Rothstein’s posters are a wake-up call to anyone who loves wild places. But they’re also devastating enough to move a veteran climate hawk to tears of (at least momentary) despair—which is exactly the messaging strategy that marine biologist Nancy Knowlton urges against in an opinion post on Nature.
“The best way to encourage conservation is to share our success stories, not to write obituaries for the planet,” Nature writes, in its synopsis of her argument.
Knowlton, a coral reef specialist, notes that she’s no stranger to the loss of beautiful, irreplaceable ecosystems. But when she and a group of colleagues formed the U.S. Center for Marine Biodiversity and Conservation in 2001, they quickly learned that it was a mistake to keep their focus on the current state of the oceans.
When the group began its work, “we thought of it as medical school for the ocean,” she recalls. But “doom and gloom consumed the entire course. Basically, we were training our students to write ever-more-refined obituaries for the seas,” and “we quickly realized the folly of focusing so much on the problems—we could see it on our students’ faces.”

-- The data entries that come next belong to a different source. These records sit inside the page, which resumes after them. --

/-- The fibres of a storing lattice instruction, in ascending FIX. -/
def runLat (c : Cur) (d : Nat) (a : BitVec 6) (base : DWord) (act : LatAct) (g0 : Gang) :
    List Nat → State → List (FFault × Nat) × State
  | [], s => ([], s)
  | i :: is, s =>
    let one := latLast (latFibre c d a base act s g0 i) (g0.fibre i)
    let r := runLat c d a base act g0 is one.2
    ((match one.1 with | .error e => e :: r.1 | .ok _ => r.1), r.2)

/-- LJOIN and LSTC (R245, R246): the release comes first, then every active fibre acts. -/
def latStore (s : State) (d : Nat) (a : BitVec 6) (p : BitVec 7) (x : BitVec 1) (act : LatAct) : Out :=
  withCur s fun c g =>
    sGuard c g s [(pairNo p, 2)]
      (let s := if x = 1 then s.releaseLv g.core 2 else s
       let r := runLat c d a (g.s2 (pairNo p)) act g (fibresOf g.width c.memb) s
       finishLat c r.1 r.2)

/-- A join by a core at its die's replica (R245): GCNT adds to the die's slot. -/
def joinAct (d : Nat) : LatAct := fun s g i f r =>
  let pf := r.tr.pfmt
  let die := dieOf g.core
  match s.cellBad r with
  | some k => .error (atAddr i r.va (.eccUncorr, eccInfo k), 10)
  | none =>
    let v := latVal f d pf
    if pf = 24 then
      let off := r.off + 8 * die
      let old := s.homeNum (latPa die off) 8
      .ok ((s.latWrite die off pf old (old + v)).modGang g.gid (·.join die (off / 16) pf))
    else .ok ((s.latJoin die r.off pf v).modGang g.gid (·.join die (r.off / 16) pf))

/-- LSTC's store (R246): the cell takes v when v is at or above it. -/
def stcAct (d : Nat) : LatAct := fun s g i f r =>
  let pf := r.tr.pfmt
  let die := dieOf g.core
  if pf = 24 then .error (atAddr i r.va (.latticePlain, 0), 8)
  else
    let old := s.homeNum r.tr.pa (cellBytes pf)
    let v := latVal f d pf
    if !cellGe pf v old then .error (atAddr i r.va (.nonmono, 0), 9)
    else
      match s.cellBad r with
      | some k => .error (atAddr i r.va (.eccUncorr, eccInfo k), 10)
      | none => .ok ((s.latWrite die r.off pf old v).modGang g.gid (·.join die (r.off / 16) pf))

/-- LJOIN (R245). -/
def execLjoin (d a : BitVec 6) (p : BitVec 7) (x : BitVec 1) (s : State) : Out := latStore s d.toNat a p x (joinAct d.toNat)
/-- LSTC (R246). -/
def execLstc (d a : BitVec 6) (p : BitVec 7) (x : BitVec 1) (s : State) : Out := latStore s d.toNat a p x (stcAct d.toNat)

/-- One fibre of a reading lattice instruction: its cell. -/
def latRef (c : Cur) (d : Nat) (a : BitVec 6) (base : DWord) (dst : Bool) (g : Gang) (s : State) (i : Nat) (f : Fibre) :
    Except (FFault × Nat) LatRef × State :=
  match latCheck c d a base false dst s g i f with
  | (.error e, s) => (.error e, s)
  | (.ok x, s) =>
    let s' := (cellSects x).foldl State.noteRead s
    match s.cellBad x with
    | some k => (.error (atAddr i x.va (.eccUncorr, eccInfo k), 10), s')
    | none => (.ok x, s')

/-- The cells of the fibres of a reading lattice instruction. -/
def latRefs (c : Cur) (d : Nat) (a : BitVec 6) (base : DWord) (dst : Bool) (g : Gang) :
    List Nat → State → (List (Nat × LatRef) × List (FFault × Nat)) × State
  | [], s => (([], []), s)
  | i :: is, s =>
    let one := latLast (latRef c d a base dst g s i) (g.fibre i)
    let r := latRefs c d a base dst g is one.2
    match one.1 with
    | .error e => ((r.1.1, e :: r.1.2), r.2)
    | .ok x => (((i, x) :: r.1.1, r.1.2), r.2)

/-- Writing the cells read to D of their fibres. -/
def latWriteBack (s : State) (gid d : Nat) (xs : List (Nat × LatRef)) : State :=
  xs.foldl (fun s e => s.modGang gid fun g => g.setFibre e.1 ((g.fibre e.1).setLat d e.2.tr.pfmt (s.cellRead e.2))) s

/-- LLD (R247). -/
def execLld (d a : BitVec 6) (p : BitVec 7) (s : State) : Out :=
  withCur s fun c g =>
    sGuard c g s [(pairNo p, 2)]
      (let r := latRefs c d.toNat a (g.s2 (pairNo p)) true g (fibresOf g.width c.memb) s
       finishLat c r.1.2 (latWriteBack r.2 c.gid d.toNat r.1.1))

/-- Freeing the watches of a batch. -/
def State.dropWatches (s : State) (gid : Nat) (pc : DWord) (memb : Mask) : State :=
  { s with watches := s.watches.filter fun w => !(w.gid == gid && w.pc == pc && w.memb == memb) }

/-- The waiting batch takes a watch of its die's LXE for each sector it names, or polls and counts once (R248). -/
def State.takeWatches (s : State) (g : Gang) (pc : DWord) (memb : Mask) (sects : List Nat) : State :=
  let die := dieOf g.core
  let mine := fun (w : Watch) => w.gid == g.gid && w.pc == pc && w.memb == memb
  let want := sects.eraseDups.filter fun x => !s.watches.any (fun w => w.die == die && w.sect == x && mine w)
  let used := ((s.watches.filter (·.die == die)).map (·.sect)).eraseDups
  let more := want.filter fun x => !used.contains x
  if want.isEmpty then s
  else if used.length + more.length ≤ 512 then
    { s with watches := want.map (fun x => { die := die, sect := x, gid := g.gid, pc := pc, memb := memb }) ++ s.watches }
  else (s.dropWatches g.gid pc memb).countPoll g memb

/-- LWAIT (R248): once every threshold is met, D receives the cells; the fibres that failed a check then trap. While it
waits the batch keeps what a re-read needs: D, A, SBP and X. -/
def lwaitOver (c : Cur) (g : Gang) (s : State) (d : Nat) (a : BitVec 6) (base : DWord) (x : BitVec 1) : Out :=
  let r := latRefs c d a base false g (fibresOf g.width c.memb) s
  let s := r.2
  let met := r.1.1.all fun e => cellGe e.2.tr.pfmt (s.cellRead e.2) (latVal (g.fibre e.1) d e.2.tr.pfmt)
  if met then
    let s := latWriteBack (s.dropWatches g.gid c.base c.memb) c.gid d r.1.1
    finishLat c r.1.2 (s.acquireLv g.core (if x = 1 then 2 else 0))
  else
    waitFor c 9 [1, BitVec.ofNat 64 d, a.setWidth 64, base, x.setWidth 64]
      (s.takeWatches g c.base c.memb (r.1.1.flatMap fun e => cellSects e.2))

/-- LWAIT (R248). -/
def execLwait (d a : BitVec 6) (p : BitVec 7) (x : BitVec 1) (s : State) : Out :=
  withCur s fun c g => sGuard c g s [(pairNo p, 2)] (lwaitOver c g s d.toNat a (g.s2 (pairNo p)) x)

/-- LSYNC (R249): every sector the gang has joined is sent to all other dies, and the batch waits for them. -/
def execLsync (s : State) : Out :=
  withCur s fun c g =>
    if g.joined.isEmpty then
      if s.latSends.any (fun e => e.gang == some g.gid) then waitFor c 9 [0] s else done c s
    else
      let sends := g.joined.flatMap fun e => ((List.range 8).filter (· != e.1)).map
        fun d => ({ src := e.1, sect := e.2.1, pfmt := e.2.2, dst := d, gang := some g.gid } : LatSend)
      waitFor c 9 [0] (({ s with latSends := s.latSends ++ sends } : State).modGang c.gid fun g => { g with joined := [] })

end Sys2Proof.Machine
end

Realizing that “in medical school the focus is on preserving life, not describing death,” Knowlton and her husband launched a symposium series, Beyond the Obituaries, that focused on success stories in ocean conservation.
The experience taught her that “unrelenting doom and gloom in the absence of solutions is not effective,” she writes. “Social scientists have known for decades that large problems without solutions lead to apathy, not action. Yet much of conservation communication still seems to be focused on scaring people into caring.” (Not unlike some branches of climate communication.)

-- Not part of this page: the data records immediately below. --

-- ==== Sys2Proof/Machine/Matrix.lean ====
section
/-! DEFINITION. Matrix steps (R280, R281) and SPMM (R351, R352). -/
namespace Sys2Proof.Machine

/-! ## MMA, MMAS, MMAT -/

/-- Requiring that a slot a step reads is not claimed and holds this kind, or is being filled with it (R195). -/
def slotFor (x : Slot) (kind i : Nat) : Blk Unit := need (x.st != 1 && x.kind == kind) .opndState i

/-- The formats a step accepts (R280). -/
def stepFmts (fn a b : Nat) : Bool :=
  let f8 := fun k => k == 4 || k == 5
  match fn with
  | 0 => (f8 a && f8 b) || (a == 10 && b == 10) || (a == 2 && b == 2) || (a == 3 && b == 3)
  | 1 => (f8 a && f8 b) || (a == 10 && b == 10)
  | _ => a == 12 && b == 10

/-- The accumulator word: a level-A tile of the issuing core (R280). -/
def accAt (s : State) (g : Gang) (w : Word) (i : Nat) : Blk Tile := do
  let t ← tileAt s g w i
  need (t.lvl == 2 && t.core == g.core) .tileBad i
  return t

/-- The checks of a matrix step. -/
def stepCheck (fn : Nat) : Gang → State → Cur → List Word → Blk Captured := fun g s _ ps => do
  let fl := (ps.getD 3 0).toNat
  let fa := fl % 16
  let fb := fl / 16 % 16
  let a ← slotAt s g (ps.getD 0 0) 0
  slotFor a (if fn = 1 then 1 else 0) 0
  let h := (ps.getD 1 0).toNat
  let bs ← (if fn = 2 then [h, h + 1, h + 2, h + 3] else [h]).mapM fun k => do
    let b ← slotAt s g (BitVec.ofNat 32 k) 1
    slotFor b 2 1
    return b
  let _ ← accAt s g (ps.getD 2 0) 2
  need (decide (fl / 1024 = 0)) .tileBad 3
  need (a.fmt == fa && bs.all (·.fmt == fb) && stepFmts fn fa fb) .opndState 3
  return noCapture

/-- A(i, k) of an A slot of K elements of a format, dense or sparse: what a sparse row does not keep is 0 (R193, R281). -/
def aElem (a : Slot) (sparse : Bool) (fmt i k : Nat) : Nat :=
  if !sparse then slotElem a.data (elemBits fmt) i k
  else
    let live := (List.range 24).filter (bit a.bmp ·)
    if !live.contains (k / 4) then 0
    else
      let q := (live.takeWhile (· != k / 4)).length
      let ix := slotElem a.data 4 i (96 + q)
      if k % 4 = ix % 4 then slotElem a.data 8 i (2 * q)
      else if k % 4 = ix / 4 then slotElem a.data 8 i (2 * q + 1)
      else 0

/-- The entries (k, element bits) of row i of an A slot (R193, R281). -/
def aRow (a : Slot) (sparse : Bool) (fmt i : Nat) : List (Nat × Nat) :=
  (List.range (768 / elemBits fmt)).map fun k => (k, aElem a sparse fmt i k)

/-- B(k, j) of the slots of a step. -/
def bElem (bs : List Slot) (fmt k j : Nat) : Nat :=
  match bs with
  | [b] => slotElem b.data (elemBits fmt) j k
  | _ =>
    match bs[k / 96]? with
    | some b => slotElem b.data (elemBits fmt) j (k % 96)
    | none => 0

/-- One output element: the window sum over the row's entries, and flags (R41, R42, R281). -/
def stepElem (fa fb : Nat) (acc : Word) (row : List (Nat × Nat)) (b : Nat → Nat) : Word × Flags :=
  let ps := row.map fun e =>
    let x := elemEx fa e.2
    let y := elemEx fb (b e.1)
    (x.1.mul y.1, x.2 ||| y.2)
  let r := windowAdd acc (ps.map (·.1))
  (r.1, ps.foldl (fun f p => f ||| p.2) r.2)

/-- A matrix step (R281), with the formats of its flags word. -/
def stepWork (m : Command) : EM Unit := do
  let all := fun _ => true
  let fa := (m.p 3).toNat % 16
  let fb := (m.p 3).toNat / 16 % 16
  let a ← eSlot m all (m.p 0).toNat
  let h := (m.p 1).toNat
  let bs ← (if m.fn = 2 then [h, h + 1, h + 2, h + 3] else [h]).mapM (eSlot m all)
  let c := (m.p 2).toNat
  let zero := bit (m.p 3) 8
  let t ← eTile m c
  eEach (List.range 128) fun i =>
    let row := aRow a (m.fn == 1) fa i
    eEach (List.range 128) fun j => do
      let acc ← if zero then pure 0 else eElem t (128 * i + j)
      let r := stepElem fa fb (BitVec.ofNat 32 acc) row fun k => bElem bs fb k j
      ePut m c (128 * i + j) r.1.toNat
      eFlags r.2

/-- MMA (R281). -/
def execMma (sa : BitVec 8) (sb : BitVec 7) (e : BitVec 1) (s : State) : Out :=
  asyncCmdOf s 0x37 0 (32 * e.toNat) sa.toNat 4 (pairNo sb) (stepCheck 0)
/-- MMAS (R281). -/
def execMmas (sa : BitVec 8) (sb : BitVec 7) (e : BitVec 1) (s : State) : Out :=
  asyncCmdOf s 0x37 1 (32 * e.toNat) sa.toNat 4 (pairNo sb) (stepCheck 1)
/-- MMAT (R281). -/
def execMmat (sa : BitVec 8) (sb : BitVec 7) (e : BitVec 1) (s : State) : Out :=
  asyncCmdOf s 0x37 2 (32 * e.toNat) sa.toNat 4 (pairNo sb) (stepCheck 2)

/-! ## SPMM -/

/-- The checks of SPMM (R351). -/
def spmmCheck : Gang → State → Cur → List Word → Blk Captured := fun g s c ps => do
  let tr := hmodT c
  let bs ← patAt s g (ps.getD 0 0) 0
  let p := patOf bs
  need (!tr || p.has 2) .patternNoinv 0
  need (decide ((ps.getD 1 0).toNat < if tr then p.k else p.n)) .patternRange 1
  let _ ← accAt s g (ps.getD 2 0) 2
  let fl := (ps.getD 3 0).toNat
  let fb := fl % 16
  let slot := fl / 1024 % 2 == 1
  need (fl / 16 % 16 == 0 && decide (fl / 2 ^ 24 = 0) && (slot || fl / 2048 % 2 ^ 13 == 0)) .tileBad 3
  need (fb == 2 || fb == 3 || fb == 4 || fb == 5 || fb == 10 || (fb == 1 && !slot)) .tileBad 3
  if slot then
    let b ← slotAt s g (ps.getD 4 0) 4
    slotFor b 2 4
    need (b.fmt == fb) .opndState 4
    if fb = 2 ∨ fb = 3 then
      let b1 ← slotAt s g (ps.getD 4 0 + 1) 4
      slotFor b1 2 4
      need (b1.fmt == fb) .opndState 4
    else pure ()
  else
    let t ← tileAt s g (ps.getD 4 0) 4
    need (t.fmt == fb && decide ((if tr then p.n else p.k) ≤ t.rows) && decide (t.cols ≤ 128)) .tileBad 4
  need (p.unit || (pairOf (ps.getD 5 0) (ps.getD 6 0)).toNat % (elemBits p.vfmt / 8) == 0) .align 5
  return { shape := [], pattern := bs }

/-- The exact value of an entry (R339, R352). -/
def spmmVal (m : Command) (p : Pat) (vi : Nat) : EM Ex := do
  if p.unit then return Ex.ofInt 1
  else
    let w := elemBits p.vfmt
    let x ← eLoadElem m (pairOf (m.p 5) (m.p 6) + BitVec.ofNat 64 (vi * (w / 8))) 0 w
    return (elemEx p.vfmt x).1

/-- Adding a run's window sum to row i of the accumulator (R352). -/
def spmmRun (m : Command) (i : Nat) (es : List (Ex × Nat)) (cols : Nat) (b : Nat → Nat → EM Ex) : EM Unit := do
  let h := (m.p 2).toNat
  let t ← eTile m h
  eEach (List.range cols) fun j => do
    let acc ← eElem t (128 * i + j)
    let ps ← es.mapM fun e => do
      let y ← b e.2 j
      return e.1.mul y
    let r := windowAdd (BitVec.ofNat 32 acc) ps
    ePut m h (128 * i + j) r.1.toNat
    eFlags r.2
  eMod fun s => s.bump m.core 12 1

/-- The accumulator's rows that ZERO clears (R352). -/
def spmmZero (m : Command) (rows : List Nat) : EM Unit :=
  if bit (m.p 3) 8 then eEach rows fun i => eEach (List.range 128) fun j => ePut m (m.p 2).toNat (128 * i + j) 0
  else pure ()

/-- Run q of an outer index: the context of its section, the entries of the run with their values, and whether more
follow (R352). Only the run's own value indices are needed. -/
def spmmEntries (m : Command) (p : Pat) (k : GenCtx) (q : Nat) : EM (GenCtx × List (Ex × Nat) × Bool) := do
  let x := k.outer.toNat
  let sec := if m.t then 2 else 0
  let r ← ePat x sec (p.run sec 4096 x)
  let es := r.out.reverse
  let run := ((es.zip (List.range es.length)).drop (96 * q)).take 96
  let vis ← if p.unit || run.isEmpty then pure (run.map fun _ => 0) else eIndices p m.t x run
  let vs ← vis.mapM (spmmVal m p)
  return ({ r with mode := k.mode, outer := k.outer, out := [] }, vs.zip (run.map (·.1.1)), decide (96 * (q + 1) < es.length))

/-- One run of an SPMM (R345, R352): PROG0 counts the entries of the outer index that have been added. -/
def spmmWork (m : Command) (k : GenCtx) : EM (Option GenCtx) := do
  let p := patOf m.pattern
  let o := (m.p 1).toNat
  let x := k.outer.toNat
  let fl := (m.p 3).toNat
  let fb := fl % 16
  let w := elemBits fb
  if m.slotMode then
    let row := fl / 2 ^ 17 % 128
    spmmZero m [row]
    let e ← spmmEntries m p k (fl / 2 ^ 11 % 64)
    let n := e.2.1.length
    let per := 768 / w
    let bs ← (m.reads.zip (List.range m.reads.length)).mapM fun h =>
      eSlot m (fun b => decide (b % 96 * 8 < (n - per * h.2) * w)) h.1
    if n = 0 then return none
    else
      spmmRun m row ((e.2.1.map (·.1)).zip (List.range n)) 128 fun pos j =>
        match bs[pos / per]? with
        | some y => pure (elemEx fb (slotElem y.data w j (pos % per))).1
        | none => pure (Ex.ofInt 0)
      return none
  else
    if x = o ∧ k.prog0 = 0 then spmmZero m (List.range 128)
    let t ← eTile m (m.p 4).toNat
    let e ← spmmEntries m p k (k.prog0 / 96)
    if e.2.1.isEmpty then pure ()
    else
      spmmRun m (x - o) e.2.1 t.cols fun r j => do
        let y ← eElem t (r * t.cols + j)
        pure (elemEx fb y).1
    if e.2.2 then return some { e.1 with prog0 := k.prog0 + 96 }
    else if x + 1 < (if m.t then p.k else p.n) ∧ x + 1 < o + 128 then
      return some { e.1 with outer := k.outer + 1, prog0 := 0 }
    else return none

/-- SPMM (R351, R352). -/
def execSpmm (sa : BitVec 8) (sb : BitVec 7) (e : BitVec 1) (s : State) : Out :=
  asyncCmdOf s 0x37 3 (32 * e.toNat) sa.toNat 7 (pairNo sb) spmmCheck

end Sys2Proof.Machine
end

Knowlton’s other realization was that “an extraordinary number of success stories are largely unknown—not just to the general public but also to conservation scientists, policy-makers, and philanthropists.” Those stories can be an antidote for the conservation students who’ve told Knowlton they almost left the field because of the unrelenting bad news in their courses.
“I am no Pollyanna when it comes to the future of the planet,” Knowlton concludes. “The catastrophic coral bleaching of the Great Barrier Reef this year and last cannot be denied. The problems remain huge: daunting even.”
But “we must also celebrate successes: species brought back from the brink of extinction, landscapes and seascapes protected or newly restored, and the integration of sustainability into corporate boardroom decisions. Even when these success stories are shared, we often undermine them with caveats and bury the story of how they were accomplished. Yet talking about these successes is how we will learn to expand them.”